- EXERCISE INSTRUCTIONS
Every line of the records below from the line with "(43_transform.md R162). -/" up to and including the line with "compRead t 1 2" must be reproduced exactly, and no line outside that range.
------ DATA PROVIDED ------
/-- `!` at offset 2 is INVALID_CHARACTER with ERRINFO 0x0221 (R133, 60_exceptions.md R201). -/
theorem test_b83Dec_bad_character :
    (fun t : State => (statusWord t, t.errinfo)) (run (.b83Dec 0 3) (hashed "ab!")) = (0x00000304, 0x00000221) := by decide +kernel

/-- Entry 10, the last of the linear branch (41_gamma.md R142). -/
theorem test_gammaDec_10 : (run (.gammaDec 10) State.reset).res = 0x3F68DD6C15B1D4B4 := by decide +kernel

/-- `GENC(0.0031308) = 10` (41_gamma.md R143). -/
theorem test_gammaEnc_linear_end : (run .gammaEnc { State.reset with opa := fpLit 31308 10000000 }).res = 10 := by decide +kernel

/-- An infinite OPA is OPERAND(0) (R143). -/
theorem test_gammaEnc_infinity :
    (fun t : State => (statusWord t, t.errinfo)) (run .gammaEnc { State.reset with opa := 0x7FF0000000000000 }) =
      (0x00000A04, 0) := by decide +kernel

/-- 0.1 is level 16 (42_quantizer.md R153). -/
theorem test_quantMax_tenth : (run .quantMax { State.reset with opa := 0x3FB999999999999A }).res = 16 := by decide +kernel

/-- The boundary of levels 0 and 1, one binary64 value wide (R152). -/
theorem test_quantMax_boundary :
    (run .quantMax { State.reset with opa := fpDiv (fpLit 15 10) (fpLit 166 1) - 1 }).res = 0 ∧
      (run .quantMax { State.reset with opa := fpDiv (fpLit 15 10) (fpLit 166 1) }).res = 1 := by decide +kernel

/-- 0.05 against 0.5 is level 12, -0.125 against 0.5 level 5 (42_quantizer.md R154). -/
theorem test_quantAc :
    (run .quantAc { State.reset with opa := 0x3FA999999999999A, opb := 0x3FE0000000000000 }).res = 12 ∧
      (run .quantAc { State.reset with opa := 0xBFC0000000000000, opb := 0x3FE0000000000000 }).res = 5 := by decide +kernel

/-- A zero OPB is OPERAND(1) (R154). -/
theorem test_quantAc_zero :
    (fun t : State => (statusWord t, t.errinfo)) (run .quantAc { State.reset with opb := 0x8000000000000000 }) =
      (0x00000A04, 1) := by decide +kernel

/-- Levels 12 and 19 of 1.0 (42_quantizer.md R155). -/
theorem test_dequantAc :
    (run (.dequantAc 12) { State.reset with opb := 0x3FF0000000000000 }).res = 0x3FBC71C71C71C71C ∧
      (run (.dequantAc 19) { State.reset with opb := 0x3FF0000000000000 }).res = 0x3FF3C0CA4587E6B8 := by decide +kernel

/-- A 1 x 1 image: the DC component is LIN_LUT of the pixel, every AC component twice that (43_transform.md R162). -/
theorem test_fdct_one_pixel :
    let t := run .fdct (pictured 2 1 0x00FF00FF)
    compRead t 0 0 = .ok 0x3FF0000000000000 ∧ compRead t 0 1 = .ok 0 ∧ compRead t 1 0 = .ok 0x4000000000000000 ∧
      compRead t 1 2 = .ok 0x4000000000000000 := by decide +kernel

/-- A grid of DC only gives GENC of it, A = 0xFF (43_transform.md R163). -/
theorem test_idct_one_pixel :
    pixRead (run .idct (gridded 1 1 [⟨fpOne, fpZero, fpOne⟩])) 0 = .ok 0xFFFF00FF := by decide +kernel

/-- A channel that is not finite is OPERAND(0x100 + 3k + c) (R163). -/
theorem test_idct_bad_channel :
    (fun t : State => (statusWord t, t.errinfo)) (run .idct (gridded 1 1 [⟨fpOne, fpZero, 0x7FF0000000000000⟩])) =
      (0x00000A04, 0x102) := by decide +kernel

/-- The header of a 4 x 3 hash (44_hash_codec.md R172). -/
theorem test_components :
    regRead (run .components (hashed "LFE.@D9F01_2%L%MIVD*9Goe-;WB")) .comp = 0x00000034 := by decide +kernel

/-- Five bytes are too few: INVALID_HASH reason 0 (R171). -/
theorem test_components_short :
    (fun t : State => (statusWord t, t.errinfo)) (run .components (hashed "00000")) = (0x00000404, 0x00050000) := by decide +kernel

/-- An all-zero 4 x 3 grid (44_hash_codec.md R173). -/
theorem test_qenc_zero :
    let t := run .qenc (gridded 4 3 (List.replicate 12 zeroTriple))
    hashBytes t 28 = some (ascii "L00000fQfQfQfQfQfQfQfQfQfQfQ") ∧ t.hashlen = 28 ∧ t.maxq = 0 := by decide +kernel

/-- MAXQ and MAXVAL of a known hash (44_hash_codec.md R174). -/
theorem test_qdec_max :
    let t := run .qdec (hashed "LFE.@D9F01_2%L%MIVD*9Goe-;WB")
    t.maxq = 15 ∧ t.maxval = 0x3FB8ACB90F6BF3AA ∧ regRead t .comp = 0x34 := by decide +kernel

/-- An AC field above 6858: level 19 in R (92_eei_decisions.md D29). -/
theorem test_qdec_level_19 :
    let t := run .qdec (hashed "10TSUA~r")
    compRead t 0 0 = .ok 0x3FF0000000000000 ∧ compRead t 1 0 = .ok 0x3F7E766C5EE416B3 ∧
      compRead t 1 1 = .ok 0xBF78ACB90F6BF3AA := by decide +kernel

/-- A black 1 x 1 image with COMP = 0x34. -/
theorem test_encode_black :
    let t := run .encode (pictured 4 3 0x00000000)
    hashBytes t 28 = some (ascii "L00000fQfQfQfQfQfQfQfQfQfQfQ") ∧ t.hashlen = 28 ∧ t.maxq = 0 := by decide +kernel

/-- "00TSUA" to a 1 x 1 image: a white pixel. -/
theorem test_decode_white :
    pixRead (run .decode { hashed "00TSUA" with width := 1, height := 1 }) 0 = .ok 0xFFFFFFFF := by decide +kernel

/-- "00TSUB" is DC_RANGE, nothing committed. -/
theorem test_decode_dc_range :
    let t := run .decode { hashed "00TSUB" with width := 1, height := 1 }
    statusWord t = 0x00000904 ∧ t.errinfo = 0x01000000 ∧ t.xc = 0 := by decide +kernel

/-! ### States and operands that meet the hypotheses of the statements

One theorem for each statement that has hypotheses, under the statement's name; each clause at the ends of its range. -/

/-- A running NOP. -/
def running : State := accepted .nop State.reset

theorem pixCap_pos : 1 * 1 ≤ Config.pixCap := Nat.le_add_left 1 _

theorem pixCap_max : Config.pixCap ≤ 65536 := Config.pixCapPred.isLt

theorem witness_RejectedWordsAreTheIllegalOnes :
    illegalWord 0x00000004 = true ∧ illegalWord 0x00000100 = true ∧ illegalWord 0x000B0020 = true ∧ illegalWord 0x00100021 = true ∧
      illegalWord 0x00010030 = true ∧ illegalWord 0x000AFF20 = false := by decide

theorem witness_StepRunsTheDecodedCommand :
    running.inReset = false ∧ running.engine = .running 0x00000000 ∧ Sys2Proof.decode 0x00000000 = .ok .nop ∧
      running.pending = [] ∧ { running with pending := [.complete] }.pending = .complete :: [] ∧
      { running with pending := [.host (.read 0 4)] }.pending = .host (.read 0 4) :: [] := by decide

theorem witness_CommandWriteIsAccepted : State.reset.inReset = false ∧ busy State.reset = false := by decide

/-- An idle block and a block that runs an illegal word, with no input left and with its completion next. -/
theorem witness_IllegalCommandIsReported :
    State.reset.inReset = false ∧ busy State.reset = false ∧ illegalWord 0x00000043 = true ∧ illegalWord 0x80000000 = true ∧
      (acceptCommand 0x00000043 State.reset).inReset = false ∧
      (acceptCommand 0x00000043 State.reset).engine = .running 0x00000043 ∧
      (acceptCommand 0x00000043 State.reset).pending = [] ∧
      { acceptCommand 0x00000043 State.reset with pending := [.complete] }.pending = .complete :: [] := by decide

theorem witness_CompletionSetsExactlyOneFlag :
    exec .nop (accepted .nop State.reset) = .next (run .nop State.reset) ∧
      exec .fdct (accepted .fdct State.reset) = .next (run .fdct State.reset) :=
  ⟨exec_eq_run (by decide +kernel), exec_eq_run (by decide +kernel)⟩

theorem witness_OnlyHostAccessInResetIsRefused :
    { State.reset with inReset := true }.inReset = true ∧
      step { State.reset with inReset := true, pending := [.host (.read 0 4)] } = .refused .hostAccessInReset := ⟨rfl, rfl⟩

/-- The empty slice at both ends of the buffer, one digit at byte 255, ten digits of the largest value. -/
theorem witness_B83EncWritesTheDigits :
    (0#8).toNat + (0#4).toNat ≤ 256 ∧ (0#64).toNat < 83 ^ (0#4).toNat ∧ (255#8).toNat + (1#4).toNat ≤ 256 ∧
      (82#64).toNat < 83 ^ (1#4).toNat ∧ (246#8).toNat + (10#4).toNat ≤ 256 ∧
      (0xD7540D4093BC3108#64).toNat < 83 ^ (10#4).toNat := by decide

theorem witness_B83EncErrors :
    256 < (255#8).toNat + (2#4).toNat ∧ (255#8).toNat + (1#4).toNat ≤ 256 ∧ 83 ^ (1#4).toNat ≤ (83#64).toNat ∧
      83 ^ (0#4).toNat ≤ (1#64).toNat ∧ 83 ^ (10#4).toNat ≤ (0xD7540D4093BC3109#64).toNat := by decide

theorem witness_B83DecReadsTheValue :
    (246#8).toNat + (10#4).toNat ≤ 256 ∧ (List.replicate 10 82).length = (10#4).toNat ∧ (∀ d ∈ List.replicate 10 82, d < 83) ∧
      HoldsBytes (holding 0x1F6 ((List.replicate 10 82).map alpha)).mem (0x100 + (246#8).toNat) ((List.replicate 10 82).map alpha) ∧
      ([] : List Nat).length = (0#4).toNat ∧ HoldsBytes State.reset.mem (0x100 + (255#8).toNat) (([] : List Nat).map alpha) := by
  unfold HoldsBytes; decide +kernel

/-- Past the buffer; a byte that is no digit and a never-written byte, first in the slice and after a digit. -/
theorem witness_B83DecErrors :
    256 < (255#8).toNat + (2#4).toNat ∧ (0#8).toNat + (2#4).toNat ≤ 256 ∧ ([] : List Nat).length < (2#4).toNat ∧
      [82].length < (2#4).toNat ∧ (∀ d ∈ [82], d < 83) ∧ HoldsBytes (hashed "~!").mem (0x100 + (0#8).toNat) ([82].map alpha) ∧
      memRead (hashed "~!").mem (0x100 + ((0#8).toNat + [82].length)) = some 0x21 ∧
      memRead (hashed "!").mem (0x100 + ((0#8).toNat + ([] : List Nat).length)) = some 0x21 ∧ (∀ d, d < 83 → alpha d ≠ 0x21) ∧
      memRead (hashed "~").mem (0x100 + ((0#8).toNat + [82].length)) = none ∧
      memRead State.reset.mem (0x100 + ((0#8).toNat + ([] : List Nat).length)) = none := by
  unfold HoldsBytes; decide +kernel

theorem witness_Base83RoundTrip :
    83 ^ 2 - 1 < 83 ^ 2 ∧ b83d [0x7E, 0x7E] = .ok (83 ^ 2 - 1) ∧ (10#4).toNat ≤ 10 ∧
      exec (.b83Enc 246 10) (accepted (.b83Enc 246 10) State.reset) = .next (run (.b83Enc 246 10) State.reset) ∧
      (run (.b83Enc 246 10) State.reset).done = true :=
  ⟨by decide, by decide +kernel, by decide, exec_eq_run (by decide +kernel), by decide +kernel⟩

theorem witness_GammaDecLooksUp : 11 ≤ (11#8 : Byte).toNat ∧ 11 ≤ (255#8 : Byte).toNat := by decide

/-- The largest finite values of either sign, an infinity and a NaN. -/
theorem witness_FiniteOperandCommands :
    ¬expAllOnes 0x7FEFFFFFFFFFFFFF ∧ ¬expAllOnes 0 ∧ ¬expAllOnes 0xFFEFFFFFFFFFFFFF ∧ expAllOnes 0x7FF0000000000000 ∧
      expAllOnes 0xFFF0000000000000 ∧ expAllOnes 0xFFFFFFFFFFFFFFFF := by
  unfold expAllOnes; decide

/-- The ends, the least positive value, the end of the linear branch and the values beside it and below 1.0. -/
theorem witness_GencBranches :
    fpLt fpZero 1 = true ∧ fpLe 1 (fpLit 31308 10000000) = true ∧ fpLe (fpLit 31308 10000000) (fpLit 31308 10000000) = true ∧
      fpLt (fpLit 31308 10000000) (fpLit 31308 10000000 + 1) = true ∧ fpLt (fpLit 31308 10000000) 0x3FEFFFFFFFFFFFFF = true ∧
      fpLt 0x3FEFFFFFFFFFFFFF fpOne = true ∧ (10#8 : Byte).toNat ≤ 10 ∧
    fpIsNan 0x7FF0000000000001 = true ∧ fpLe 0x8000000000000000 fpZero = true ∧ fpLe 0xFFF0000000000000 fpZero = true ∧
      fpLe fpOne fpOne = true ∧ fpLe fpOne 0x7FF0000000000000 = true := by decide +kernel

/-- A bad OPA; an OPB that is infinite, zero, minus zero; the least positive OPB. -/
theorem witness_QuantAcQuantizes :
    expAllOnes 0x7FF0000000000000 ∧ ¬expAllOnes 0 ∧ (0 : F64) = 0 ∧ 2 ^ 63 ≤ (0x8000000000000000 : F64).toNat ∧
      ¬(expAllOnes 1 ∨ (1 : F64) = 0 ∨ 2 ^ 63 ≤ (1 : F64).toNat) := by
  unfold expAllOnes; decide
------
- EXERCISE SOLUTION
/-- A 1 x 1 image: the DC component is LIN_LUT of the pixel, every AC component twice that (43_transform.md R162). -/
theorem test_fdct_one_pixel :
    let t := run .fdct (pictured 2 1 0x00FF00FF)
    compRead t 0 0 = .ok 0x3FF0000000000000 ∧ compRead t 0 1 = .ok 0 ∧ compRead t 1 0 = .ok 0x4000000000000000 ∧
      compRead t 1 2 = .ok 0x4000000000000000 := by decide +kernel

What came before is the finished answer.